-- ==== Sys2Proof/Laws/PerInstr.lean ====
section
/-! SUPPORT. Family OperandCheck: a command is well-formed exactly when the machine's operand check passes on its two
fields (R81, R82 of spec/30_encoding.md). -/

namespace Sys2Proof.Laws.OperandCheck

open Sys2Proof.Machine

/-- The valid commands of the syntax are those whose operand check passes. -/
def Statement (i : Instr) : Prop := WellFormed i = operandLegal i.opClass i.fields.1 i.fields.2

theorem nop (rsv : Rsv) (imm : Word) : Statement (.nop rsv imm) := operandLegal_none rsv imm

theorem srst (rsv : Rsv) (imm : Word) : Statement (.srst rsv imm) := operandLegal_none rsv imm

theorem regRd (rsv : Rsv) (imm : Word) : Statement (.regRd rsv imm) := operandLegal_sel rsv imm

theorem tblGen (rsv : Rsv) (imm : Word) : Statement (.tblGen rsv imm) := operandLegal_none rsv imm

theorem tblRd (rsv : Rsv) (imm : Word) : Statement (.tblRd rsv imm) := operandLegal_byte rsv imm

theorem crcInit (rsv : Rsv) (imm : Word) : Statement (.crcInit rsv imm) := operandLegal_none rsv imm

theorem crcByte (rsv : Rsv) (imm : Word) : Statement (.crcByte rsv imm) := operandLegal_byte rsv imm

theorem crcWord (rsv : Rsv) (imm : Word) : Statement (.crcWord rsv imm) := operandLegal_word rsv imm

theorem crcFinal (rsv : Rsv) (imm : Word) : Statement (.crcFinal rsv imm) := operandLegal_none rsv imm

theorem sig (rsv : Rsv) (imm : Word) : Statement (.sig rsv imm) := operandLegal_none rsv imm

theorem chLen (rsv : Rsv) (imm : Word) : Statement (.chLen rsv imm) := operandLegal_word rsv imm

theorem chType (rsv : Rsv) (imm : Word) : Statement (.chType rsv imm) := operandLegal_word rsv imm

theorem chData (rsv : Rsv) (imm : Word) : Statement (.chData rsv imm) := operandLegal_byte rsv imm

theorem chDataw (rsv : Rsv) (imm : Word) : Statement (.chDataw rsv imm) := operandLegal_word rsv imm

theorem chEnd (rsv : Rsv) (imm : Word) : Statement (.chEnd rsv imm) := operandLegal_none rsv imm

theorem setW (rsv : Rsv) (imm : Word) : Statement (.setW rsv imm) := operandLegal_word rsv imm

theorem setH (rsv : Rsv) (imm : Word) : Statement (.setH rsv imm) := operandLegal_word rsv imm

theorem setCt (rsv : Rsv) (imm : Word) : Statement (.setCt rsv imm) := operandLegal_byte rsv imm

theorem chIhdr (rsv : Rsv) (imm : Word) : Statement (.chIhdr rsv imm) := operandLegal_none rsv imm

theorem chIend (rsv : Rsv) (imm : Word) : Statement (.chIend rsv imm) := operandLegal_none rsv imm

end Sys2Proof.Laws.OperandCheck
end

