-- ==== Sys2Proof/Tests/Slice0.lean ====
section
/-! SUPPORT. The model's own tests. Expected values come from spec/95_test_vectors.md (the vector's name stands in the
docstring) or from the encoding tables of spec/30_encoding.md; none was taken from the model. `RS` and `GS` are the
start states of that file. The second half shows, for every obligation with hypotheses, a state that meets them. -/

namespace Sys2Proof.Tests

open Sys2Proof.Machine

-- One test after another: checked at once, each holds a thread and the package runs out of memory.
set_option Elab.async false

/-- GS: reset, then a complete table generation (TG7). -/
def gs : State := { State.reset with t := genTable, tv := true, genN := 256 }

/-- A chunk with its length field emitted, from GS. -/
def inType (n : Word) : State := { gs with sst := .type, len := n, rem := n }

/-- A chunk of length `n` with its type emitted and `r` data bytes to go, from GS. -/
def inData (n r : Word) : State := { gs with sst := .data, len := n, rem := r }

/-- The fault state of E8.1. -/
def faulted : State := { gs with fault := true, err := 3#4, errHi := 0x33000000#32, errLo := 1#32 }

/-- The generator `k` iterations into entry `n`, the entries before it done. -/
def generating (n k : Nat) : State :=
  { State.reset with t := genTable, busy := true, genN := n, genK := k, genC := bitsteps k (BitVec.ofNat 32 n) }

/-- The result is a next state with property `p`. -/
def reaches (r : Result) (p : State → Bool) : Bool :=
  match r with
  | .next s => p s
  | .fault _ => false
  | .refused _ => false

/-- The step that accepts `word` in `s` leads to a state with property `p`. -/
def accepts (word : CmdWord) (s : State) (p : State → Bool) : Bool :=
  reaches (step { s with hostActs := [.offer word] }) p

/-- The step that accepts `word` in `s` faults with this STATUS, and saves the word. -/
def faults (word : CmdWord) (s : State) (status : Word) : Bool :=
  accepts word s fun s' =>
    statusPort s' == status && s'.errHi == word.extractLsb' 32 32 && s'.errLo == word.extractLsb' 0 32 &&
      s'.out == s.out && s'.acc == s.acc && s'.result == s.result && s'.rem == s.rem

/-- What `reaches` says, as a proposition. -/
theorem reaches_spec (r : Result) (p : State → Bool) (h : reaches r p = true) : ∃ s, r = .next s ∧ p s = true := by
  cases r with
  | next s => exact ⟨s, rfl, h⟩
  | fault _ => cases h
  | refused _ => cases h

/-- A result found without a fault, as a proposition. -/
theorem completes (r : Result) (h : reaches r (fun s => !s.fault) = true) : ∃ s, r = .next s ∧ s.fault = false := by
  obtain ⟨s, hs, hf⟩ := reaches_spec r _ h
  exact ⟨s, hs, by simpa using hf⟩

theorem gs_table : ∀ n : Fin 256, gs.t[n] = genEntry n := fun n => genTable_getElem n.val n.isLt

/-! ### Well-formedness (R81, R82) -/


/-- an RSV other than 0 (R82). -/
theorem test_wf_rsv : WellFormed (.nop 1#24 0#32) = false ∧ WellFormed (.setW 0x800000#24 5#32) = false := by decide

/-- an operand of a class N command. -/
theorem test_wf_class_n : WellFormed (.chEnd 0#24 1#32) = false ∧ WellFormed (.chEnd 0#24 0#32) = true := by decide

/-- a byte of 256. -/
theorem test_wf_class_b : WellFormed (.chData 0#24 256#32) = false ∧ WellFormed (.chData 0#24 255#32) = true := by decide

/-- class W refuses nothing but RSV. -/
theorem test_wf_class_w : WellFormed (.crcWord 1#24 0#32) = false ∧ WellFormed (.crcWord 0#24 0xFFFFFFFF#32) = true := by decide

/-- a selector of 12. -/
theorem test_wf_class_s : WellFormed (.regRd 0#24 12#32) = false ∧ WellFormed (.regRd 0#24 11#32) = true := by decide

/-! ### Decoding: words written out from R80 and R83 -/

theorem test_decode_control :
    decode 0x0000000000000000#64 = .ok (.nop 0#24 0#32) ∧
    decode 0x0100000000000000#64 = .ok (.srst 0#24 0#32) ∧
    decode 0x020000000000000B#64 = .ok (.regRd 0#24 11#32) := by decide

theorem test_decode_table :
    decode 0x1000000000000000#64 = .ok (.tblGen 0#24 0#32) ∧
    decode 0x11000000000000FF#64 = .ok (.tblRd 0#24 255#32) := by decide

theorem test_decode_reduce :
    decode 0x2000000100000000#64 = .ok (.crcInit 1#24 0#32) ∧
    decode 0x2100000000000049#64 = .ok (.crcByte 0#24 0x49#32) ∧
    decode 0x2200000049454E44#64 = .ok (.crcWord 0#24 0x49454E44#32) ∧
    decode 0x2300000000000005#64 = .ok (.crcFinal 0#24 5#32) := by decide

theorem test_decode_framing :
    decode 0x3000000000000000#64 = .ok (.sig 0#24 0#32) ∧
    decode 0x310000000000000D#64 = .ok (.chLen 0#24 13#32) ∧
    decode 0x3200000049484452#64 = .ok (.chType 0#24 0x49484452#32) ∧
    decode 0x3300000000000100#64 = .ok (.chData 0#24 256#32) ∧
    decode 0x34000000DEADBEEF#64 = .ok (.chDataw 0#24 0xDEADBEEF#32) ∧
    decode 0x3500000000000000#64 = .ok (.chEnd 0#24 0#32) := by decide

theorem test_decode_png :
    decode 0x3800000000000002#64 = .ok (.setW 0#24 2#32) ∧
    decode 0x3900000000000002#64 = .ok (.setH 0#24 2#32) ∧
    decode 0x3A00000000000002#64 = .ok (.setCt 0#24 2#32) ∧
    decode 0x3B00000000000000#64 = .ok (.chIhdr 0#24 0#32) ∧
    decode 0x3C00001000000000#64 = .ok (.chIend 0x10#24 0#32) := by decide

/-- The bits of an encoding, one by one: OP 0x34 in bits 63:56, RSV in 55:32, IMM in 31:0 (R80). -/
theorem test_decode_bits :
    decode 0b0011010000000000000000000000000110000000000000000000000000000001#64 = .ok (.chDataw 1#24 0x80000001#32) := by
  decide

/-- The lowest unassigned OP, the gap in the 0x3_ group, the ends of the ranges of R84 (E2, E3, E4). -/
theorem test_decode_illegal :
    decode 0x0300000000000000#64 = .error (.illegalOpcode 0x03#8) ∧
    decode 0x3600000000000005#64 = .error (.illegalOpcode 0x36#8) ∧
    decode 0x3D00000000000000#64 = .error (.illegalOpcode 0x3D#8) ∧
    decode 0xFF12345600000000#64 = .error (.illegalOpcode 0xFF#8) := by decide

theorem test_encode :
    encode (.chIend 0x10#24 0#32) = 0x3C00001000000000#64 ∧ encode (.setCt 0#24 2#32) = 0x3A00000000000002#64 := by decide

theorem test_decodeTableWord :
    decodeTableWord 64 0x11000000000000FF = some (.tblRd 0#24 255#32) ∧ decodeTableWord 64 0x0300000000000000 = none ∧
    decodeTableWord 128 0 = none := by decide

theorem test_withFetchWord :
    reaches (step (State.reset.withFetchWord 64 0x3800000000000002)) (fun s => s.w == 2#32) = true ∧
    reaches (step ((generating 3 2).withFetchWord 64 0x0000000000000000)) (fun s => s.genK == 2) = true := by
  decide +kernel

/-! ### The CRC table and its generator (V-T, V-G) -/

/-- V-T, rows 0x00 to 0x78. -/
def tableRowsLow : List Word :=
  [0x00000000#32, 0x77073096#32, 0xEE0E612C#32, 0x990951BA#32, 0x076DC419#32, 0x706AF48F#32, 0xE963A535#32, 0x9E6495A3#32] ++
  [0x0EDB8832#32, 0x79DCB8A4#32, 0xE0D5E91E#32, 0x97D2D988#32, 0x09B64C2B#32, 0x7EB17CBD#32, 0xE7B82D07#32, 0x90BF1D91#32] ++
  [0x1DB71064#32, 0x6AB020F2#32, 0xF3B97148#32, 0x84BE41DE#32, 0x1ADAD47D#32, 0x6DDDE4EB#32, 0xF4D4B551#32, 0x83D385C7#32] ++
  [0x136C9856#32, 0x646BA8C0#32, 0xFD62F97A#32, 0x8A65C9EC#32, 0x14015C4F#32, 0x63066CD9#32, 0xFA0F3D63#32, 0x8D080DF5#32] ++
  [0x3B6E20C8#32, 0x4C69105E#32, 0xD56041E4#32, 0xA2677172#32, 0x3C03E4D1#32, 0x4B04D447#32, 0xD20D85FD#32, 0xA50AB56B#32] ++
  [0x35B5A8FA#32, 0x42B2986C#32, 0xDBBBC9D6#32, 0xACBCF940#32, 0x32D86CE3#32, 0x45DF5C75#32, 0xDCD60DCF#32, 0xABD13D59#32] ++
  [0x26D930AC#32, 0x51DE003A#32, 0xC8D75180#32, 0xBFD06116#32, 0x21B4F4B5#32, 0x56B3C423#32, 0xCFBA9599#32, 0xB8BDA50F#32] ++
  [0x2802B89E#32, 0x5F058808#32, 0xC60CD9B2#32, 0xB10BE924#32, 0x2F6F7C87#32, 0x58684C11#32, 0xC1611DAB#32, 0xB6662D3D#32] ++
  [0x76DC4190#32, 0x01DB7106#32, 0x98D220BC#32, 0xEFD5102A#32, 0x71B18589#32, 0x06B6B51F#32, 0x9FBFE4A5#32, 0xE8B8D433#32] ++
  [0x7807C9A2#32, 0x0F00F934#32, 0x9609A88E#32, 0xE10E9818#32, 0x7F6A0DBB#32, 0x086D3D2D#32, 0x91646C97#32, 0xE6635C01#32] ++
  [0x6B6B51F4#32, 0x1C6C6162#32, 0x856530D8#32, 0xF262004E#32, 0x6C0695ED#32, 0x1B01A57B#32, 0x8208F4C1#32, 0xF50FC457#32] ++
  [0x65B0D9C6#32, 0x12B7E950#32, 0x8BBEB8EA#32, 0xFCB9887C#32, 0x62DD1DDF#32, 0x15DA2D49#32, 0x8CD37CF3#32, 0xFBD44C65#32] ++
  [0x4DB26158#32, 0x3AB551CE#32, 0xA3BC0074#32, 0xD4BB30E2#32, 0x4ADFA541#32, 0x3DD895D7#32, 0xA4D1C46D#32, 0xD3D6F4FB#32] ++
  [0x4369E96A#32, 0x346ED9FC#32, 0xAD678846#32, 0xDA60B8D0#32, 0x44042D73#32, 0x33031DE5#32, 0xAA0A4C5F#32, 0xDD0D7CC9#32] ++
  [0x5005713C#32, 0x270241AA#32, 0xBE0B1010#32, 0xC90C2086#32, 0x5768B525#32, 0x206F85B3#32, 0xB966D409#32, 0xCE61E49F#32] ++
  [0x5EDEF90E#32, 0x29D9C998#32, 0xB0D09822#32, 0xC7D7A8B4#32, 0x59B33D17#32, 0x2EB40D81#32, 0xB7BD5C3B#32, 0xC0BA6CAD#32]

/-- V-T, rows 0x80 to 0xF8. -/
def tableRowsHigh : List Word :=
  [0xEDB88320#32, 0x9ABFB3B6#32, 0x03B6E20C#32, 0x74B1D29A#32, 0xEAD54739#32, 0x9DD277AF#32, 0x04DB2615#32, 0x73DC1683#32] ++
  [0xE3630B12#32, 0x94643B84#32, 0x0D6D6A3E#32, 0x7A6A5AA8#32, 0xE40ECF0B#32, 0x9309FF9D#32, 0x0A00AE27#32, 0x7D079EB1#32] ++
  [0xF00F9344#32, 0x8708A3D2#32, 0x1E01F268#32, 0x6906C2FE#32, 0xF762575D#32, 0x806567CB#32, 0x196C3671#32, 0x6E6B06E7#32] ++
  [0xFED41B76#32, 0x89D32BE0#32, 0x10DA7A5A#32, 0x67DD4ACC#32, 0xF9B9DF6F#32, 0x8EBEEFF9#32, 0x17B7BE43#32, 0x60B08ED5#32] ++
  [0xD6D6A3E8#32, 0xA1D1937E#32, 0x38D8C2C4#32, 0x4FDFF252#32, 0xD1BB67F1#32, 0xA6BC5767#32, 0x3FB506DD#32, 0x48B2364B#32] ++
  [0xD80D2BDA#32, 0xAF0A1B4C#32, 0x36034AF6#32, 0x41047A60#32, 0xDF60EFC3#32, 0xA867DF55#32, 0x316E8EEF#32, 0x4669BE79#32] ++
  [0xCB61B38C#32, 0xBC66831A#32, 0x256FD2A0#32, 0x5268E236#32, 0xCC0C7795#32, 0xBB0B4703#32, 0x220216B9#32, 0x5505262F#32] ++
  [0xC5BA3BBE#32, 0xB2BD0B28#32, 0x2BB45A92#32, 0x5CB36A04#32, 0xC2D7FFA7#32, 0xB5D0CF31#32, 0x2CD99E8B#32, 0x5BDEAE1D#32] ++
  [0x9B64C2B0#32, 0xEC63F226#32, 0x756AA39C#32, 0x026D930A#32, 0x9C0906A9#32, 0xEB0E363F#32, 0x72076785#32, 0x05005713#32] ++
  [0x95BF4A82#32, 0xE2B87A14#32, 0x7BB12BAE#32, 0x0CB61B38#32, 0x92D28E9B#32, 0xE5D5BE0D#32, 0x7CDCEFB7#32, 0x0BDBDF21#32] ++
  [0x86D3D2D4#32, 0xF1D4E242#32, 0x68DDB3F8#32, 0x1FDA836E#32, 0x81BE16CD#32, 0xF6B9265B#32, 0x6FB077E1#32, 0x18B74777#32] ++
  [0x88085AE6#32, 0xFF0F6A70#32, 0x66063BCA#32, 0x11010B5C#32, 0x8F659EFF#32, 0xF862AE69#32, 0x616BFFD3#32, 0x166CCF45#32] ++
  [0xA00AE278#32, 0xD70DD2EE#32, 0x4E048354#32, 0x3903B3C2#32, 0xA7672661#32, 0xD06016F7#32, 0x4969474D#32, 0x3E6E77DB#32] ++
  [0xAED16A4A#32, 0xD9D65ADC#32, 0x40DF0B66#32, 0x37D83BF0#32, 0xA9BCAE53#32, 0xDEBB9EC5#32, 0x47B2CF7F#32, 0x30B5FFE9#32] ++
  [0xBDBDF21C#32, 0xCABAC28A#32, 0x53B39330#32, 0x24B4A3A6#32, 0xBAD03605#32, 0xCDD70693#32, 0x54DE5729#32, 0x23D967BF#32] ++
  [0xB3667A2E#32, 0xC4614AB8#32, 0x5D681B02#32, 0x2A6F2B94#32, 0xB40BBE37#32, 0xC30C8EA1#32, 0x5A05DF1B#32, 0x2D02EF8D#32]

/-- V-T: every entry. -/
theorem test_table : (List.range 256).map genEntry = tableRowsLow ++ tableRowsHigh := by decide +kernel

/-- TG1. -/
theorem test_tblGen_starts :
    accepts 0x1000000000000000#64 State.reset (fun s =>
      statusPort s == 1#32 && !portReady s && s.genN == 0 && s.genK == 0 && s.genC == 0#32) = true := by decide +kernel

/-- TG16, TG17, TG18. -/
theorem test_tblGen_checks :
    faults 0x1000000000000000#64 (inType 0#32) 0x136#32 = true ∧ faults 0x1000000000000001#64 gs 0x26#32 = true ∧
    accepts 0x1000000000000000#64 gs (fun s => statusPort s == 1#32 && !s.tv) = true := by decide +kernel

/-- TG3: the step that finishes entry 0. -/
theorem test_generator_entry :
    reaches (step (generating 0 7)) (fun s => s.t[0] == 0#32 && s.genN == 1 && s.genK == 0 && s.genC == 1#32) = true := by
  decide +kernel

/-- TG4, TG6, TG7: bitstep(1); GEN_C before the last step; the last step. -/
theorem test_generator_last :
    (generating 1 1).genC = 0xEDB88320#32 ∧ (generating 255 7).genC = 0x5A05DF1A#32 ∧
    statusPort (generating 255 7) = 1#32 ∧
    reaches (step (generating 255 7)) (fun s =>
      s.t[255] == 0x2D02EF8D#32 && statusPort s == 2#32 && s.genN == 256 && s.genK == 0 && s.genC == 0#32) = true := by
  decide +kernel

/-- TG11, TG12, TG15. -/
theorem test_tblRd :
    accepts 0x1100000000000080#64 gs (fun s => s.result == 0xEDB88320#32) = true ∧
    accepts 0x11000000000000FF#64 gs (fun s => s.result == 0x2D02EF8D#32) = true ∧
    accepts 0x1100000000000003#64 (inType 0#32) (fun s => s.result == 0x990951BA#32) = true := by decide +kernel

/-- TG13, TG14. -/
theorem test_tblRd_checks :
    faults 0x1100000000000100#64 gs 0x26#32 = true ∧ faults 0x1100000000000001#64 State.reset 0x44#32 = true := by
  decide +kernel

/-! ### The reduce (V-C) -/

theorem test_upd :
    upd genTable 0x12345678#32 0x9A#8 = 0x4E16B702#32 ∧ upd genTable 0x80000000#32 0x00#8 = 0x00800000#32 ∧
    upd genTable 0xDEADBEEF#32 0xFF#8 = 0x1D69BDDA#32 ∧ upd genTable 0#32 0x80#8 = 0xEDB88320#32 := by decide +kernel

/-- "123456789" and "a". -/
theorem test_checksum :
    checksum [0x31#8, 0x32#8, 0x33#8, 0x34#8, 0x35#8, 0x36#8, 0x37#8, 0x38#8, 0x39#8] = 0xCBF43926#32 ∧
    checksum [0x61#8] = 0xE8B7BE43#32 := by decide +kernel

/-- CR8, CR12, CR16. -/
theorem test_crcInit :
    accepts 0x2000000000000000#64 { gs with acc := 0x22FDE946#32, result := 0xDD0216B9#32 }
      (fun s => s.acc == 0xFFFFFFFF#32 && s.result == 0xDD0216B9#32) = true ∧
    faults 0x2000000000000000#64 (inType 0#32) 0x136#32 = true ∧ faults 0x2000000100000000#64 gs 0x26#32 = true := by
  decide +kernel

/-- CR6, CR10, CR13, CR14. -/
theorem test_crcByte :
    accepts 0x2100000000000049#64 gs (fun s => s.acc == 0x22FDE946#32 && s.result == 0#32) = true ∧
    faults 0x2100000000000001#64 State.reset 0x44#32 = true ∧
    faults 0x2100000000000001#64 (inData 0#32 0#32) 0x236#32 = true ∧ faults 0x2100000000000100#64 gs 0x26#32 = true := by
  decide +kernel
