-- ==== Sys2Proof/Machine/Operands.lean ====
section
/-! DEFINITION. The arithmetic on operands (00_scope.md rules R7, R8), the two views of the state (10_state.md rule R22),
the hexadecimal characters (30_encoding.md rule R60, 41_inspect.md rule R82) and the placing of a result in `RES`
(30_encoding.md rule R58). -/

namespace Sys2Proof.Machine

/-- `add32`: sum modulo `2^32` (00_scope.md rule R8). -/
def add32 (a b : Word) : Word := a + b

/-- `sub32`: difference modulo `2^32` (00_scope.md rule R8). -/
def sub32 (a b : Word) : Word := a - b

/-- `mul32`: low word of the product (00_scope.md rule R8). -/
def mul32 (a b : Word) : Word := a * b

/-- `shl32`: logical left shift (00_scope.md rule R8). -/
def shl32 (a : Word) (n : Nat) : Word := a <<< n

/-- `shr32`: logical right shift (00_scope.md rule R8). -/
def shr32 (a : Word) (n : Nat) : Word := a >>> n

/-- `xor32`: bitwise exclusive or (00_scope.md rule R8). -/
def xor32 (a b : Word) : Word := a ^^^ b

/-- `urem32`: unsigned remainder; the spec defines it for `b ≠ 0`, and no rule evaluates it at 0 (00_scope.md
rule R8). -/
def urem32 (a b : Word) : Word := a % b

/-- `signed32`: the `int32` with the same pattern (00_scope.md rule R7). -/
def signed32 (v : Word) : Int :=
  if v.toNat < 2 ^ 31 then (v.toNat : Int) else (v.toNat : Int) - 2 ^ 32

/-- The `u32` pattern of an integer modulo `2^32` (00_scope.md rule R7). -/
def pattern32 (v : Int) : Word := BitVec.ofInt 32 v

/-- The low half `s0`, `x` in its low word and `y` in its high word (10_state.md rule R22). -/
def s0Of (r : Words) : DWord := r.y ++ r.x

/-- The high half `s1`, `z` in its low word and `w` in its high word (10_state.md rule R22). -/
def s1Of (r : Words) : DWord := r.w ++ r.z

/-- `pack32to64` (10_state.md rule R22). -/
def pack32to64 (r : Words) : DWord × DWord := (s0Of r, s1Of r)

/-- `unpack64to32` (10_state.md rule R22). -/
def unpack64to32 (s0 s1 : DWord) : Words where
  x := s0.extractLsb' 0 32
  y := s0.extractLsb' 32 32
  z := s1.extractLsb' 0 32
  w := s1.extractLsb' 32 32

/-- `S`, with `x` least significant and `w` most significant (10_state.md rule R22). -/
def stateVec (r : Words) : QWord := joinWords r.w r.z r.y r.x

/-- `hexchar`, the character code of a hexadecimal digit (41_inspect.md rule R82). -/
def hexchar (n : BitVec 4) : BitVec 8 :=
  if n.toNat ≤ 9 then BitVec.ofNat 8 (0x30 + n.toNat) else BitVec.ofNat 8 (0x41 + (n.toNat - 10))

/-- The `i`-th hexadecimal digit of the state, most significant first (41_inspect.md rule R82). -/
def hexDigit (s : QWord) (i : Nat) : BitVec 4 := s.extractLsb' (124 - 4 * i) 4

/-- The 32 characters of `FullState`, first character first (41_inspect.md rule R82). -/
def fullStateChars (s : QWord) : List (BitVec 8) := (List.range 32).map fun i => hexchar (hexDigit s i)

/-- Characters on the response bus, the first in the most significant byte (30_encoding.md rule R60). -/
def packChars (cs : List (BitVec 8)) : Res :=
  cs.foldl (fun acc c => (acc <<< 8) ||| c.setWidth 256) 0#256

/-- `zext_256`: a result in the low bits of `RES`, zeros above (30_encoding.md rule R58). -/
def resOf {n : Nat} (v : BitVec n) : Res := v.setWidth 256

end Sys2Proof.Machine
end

_Problem details_
Please give back exactly the lines of this listing beginning at the line with "to 0x78. -/" and ending with the line with "0xCFBA9599#32, 0xB8BDA50F#32] ++", both included, and nothing else.

_Answer for the task_
/-- V-T, rows 0x00 to 0x78. -/
def tableRowsLow : List Word :=
  [0x00000000#32, 0x77073096#32, 0xEE0E612C#32, 0x990951BA#32, 0x076DC419#32, 0x706AF48F#32, 0xE963A535#32, 0x9E6495A3#32] ++
  [0x0EDB8832#32, 0x79DCB8A4#32, 0xE0D5E91E#32, 0x97D2D988#32, 0x09B64C2B#32, 0x7EB17CBD#32, 0xE7B82D07#32, 0x90BF1D91#32] ++
  [0x1DB71064#32, 0x6AB020F2#32, 0xF3B97148#32, 0x84BE41DE#32, 0x1ADAD47D#32, 0x6DDDE4EB#32, 0xF4D4B551#32, 0x83D385C7#32] ++
  [0x136C9856#32, 0x646BA8C0#32, 0xFD62F97A#32, 0x8A65C9EC#32, 0x14015C4F#32, 0x63066CD9#32, 0xFA0F3D63#32, 0x8D080DF5#32] ++
  [0x3B6E20C8#32, 0x4C69105E#32, 0xD56041E4#32, 0xA2677172#32, 0x3C03E4D1#32, 0x4B04D447#32, 0xD20D85FD#32, 0xA50AB56B#32] ++
  [0x35B5A8FA#32, 0x42B2986C#32, 0xDBBBC9D6#32, 0xACBCF940#32, 0x32D86CE3#32, 0x45DF5C75#32, 0xDCD60DCF#32, 0xABD13D59#32] ++
  [0x26D930AC#32, 0x51DE003A#32, 0xC8D75180#32, 0xBFD06116#32, 0x21B4F4B5#32, 0x56B3C423#32, 0xCFBA9599#32, 0xB8BDA50F#32] ++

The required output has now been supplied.